/-! Contexts -/

/-- The context bound to the engine attachment group of a cabinet (R387). -/
def State.eag (s : State) (p : Nat) : Option Nat :=
  if s.bit (R.CTX_EAG_V p) then some (s.f (R.CTX_EAG_CTX p)) else none

/-- State of a context: 0 FREE, 1 ACTIVE, 2 BOUND, 3 KILLING (R384). -/
def State.ctxState (s : State) (c : Nat) : Nat := s.f (R.CTX_STAT_STATE c)

/-- Cabinets whose engine attachment group is bound to a context. -/
def State.ctxCabs (s : State) (c : Nat) : List Nat := s.cabs.filter (fun p => decide (s.eag p = some c))

/-- Are set-class issues of the context discarded on this fc? From the fc after STEP_FAULT rose (R53). -/
def State.discards (s : State) (c : Option Nat) : Bool :=
  match c with
  | some c => s.stp.faultPin.any (fun p => decide (p.1 = c) && decide (p.2 < s.time.fc))
  | none => false

/-- Is STEP_REPLAY of the context high? (R86) -/
def State.replaying (s : State) (c : Option Nat) : Bool :=
  match c with
  | some c => s.stp.replayPin.any (fun p => decide (p.1 = c) && decide (p.2 = 0))
  | none => false

/-- Has the context faulted, with STEP_FAULT raised? -/
def State.faulted (s : State) (c : Nat) : Bool := s.stp.faultPin.any (fun p => decide (p.1 = c))

/-- Drop the held signals of a context (R53, R87). -/
def State.dropHeld (s : State) (c : Nat) : State :=
  { s with syn := { s.syn with signals := s.syn.signals.filter (fun g => !(decide (g.ctx = some c) && decide (g.place = .held))) } }

/-- End a replay of a context (R90). -/
def State.endReplay (s : State) (c : Nat) : State :=
  { s with stp := { s.stp with replayPin := s.stp.replayPin.filter (fun p => decide (p.1 ≠ c)), restart := s.stp.restart.filter (fun p => decide (p.1 ≠ c)) } }

/-- Bring the held signals of a faulted context to an end on the fc after STEP_FAULT rises (R53). -/
def State.dropLater (s : State) (c : Nat) : State := s.later .wall 2 (.stepRelease (Fin.ofNat 16 c))

/-- Abort the running lists that a test picks, `n` fc from now, with a status (R335, R353, R354). -/
def State.abortLists (s : State) (status n : Nat) (f : RunList → Bool) : State :=
  let hit (x : RunSt) : Bool := x.run.any f
  (s.runners.filter (fun e => hit e.2)).foldl (fun s e => s.later .wall n (.runnerAbort .sch (Fin.ofNat 128 (e.1 / 4)) (Fin.ofNat 4 e.1) 1))
    { s with runners := s.runners.map (fun e => if hit e.2 then (e.1, { e.2 with doomed := some (status, s.time.fc + n) }) else e) }

/-- A context fault: STEP_FAULT rises on the next fc, a replay ends, held signals are dropped on the fc after that, running lists are
aborted (R53, R90, R353). -/
def State.ctxFault (s : State) (c : Nat) : State :=
  if s.faulted c then s
  else
    let s := ((s.endReplay c).dropLater c).abortLists 8 1 (fun l => decide (l.ctx = c))
    { s with stp := { s.stp with faultPin := s.stp.faultPin ++ [(c, s.time.fc + 1)], lists := s.stp.lists.filter (fun e => decide (e.ctx ≠ c)) } }.put (R.LCT_STEP_STATE c) 3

*WORK REQUIRED*.
How many lines in the entries hold the word "abortLists"? Only the number is wanted.

*WRITTEN ANSWER*.
2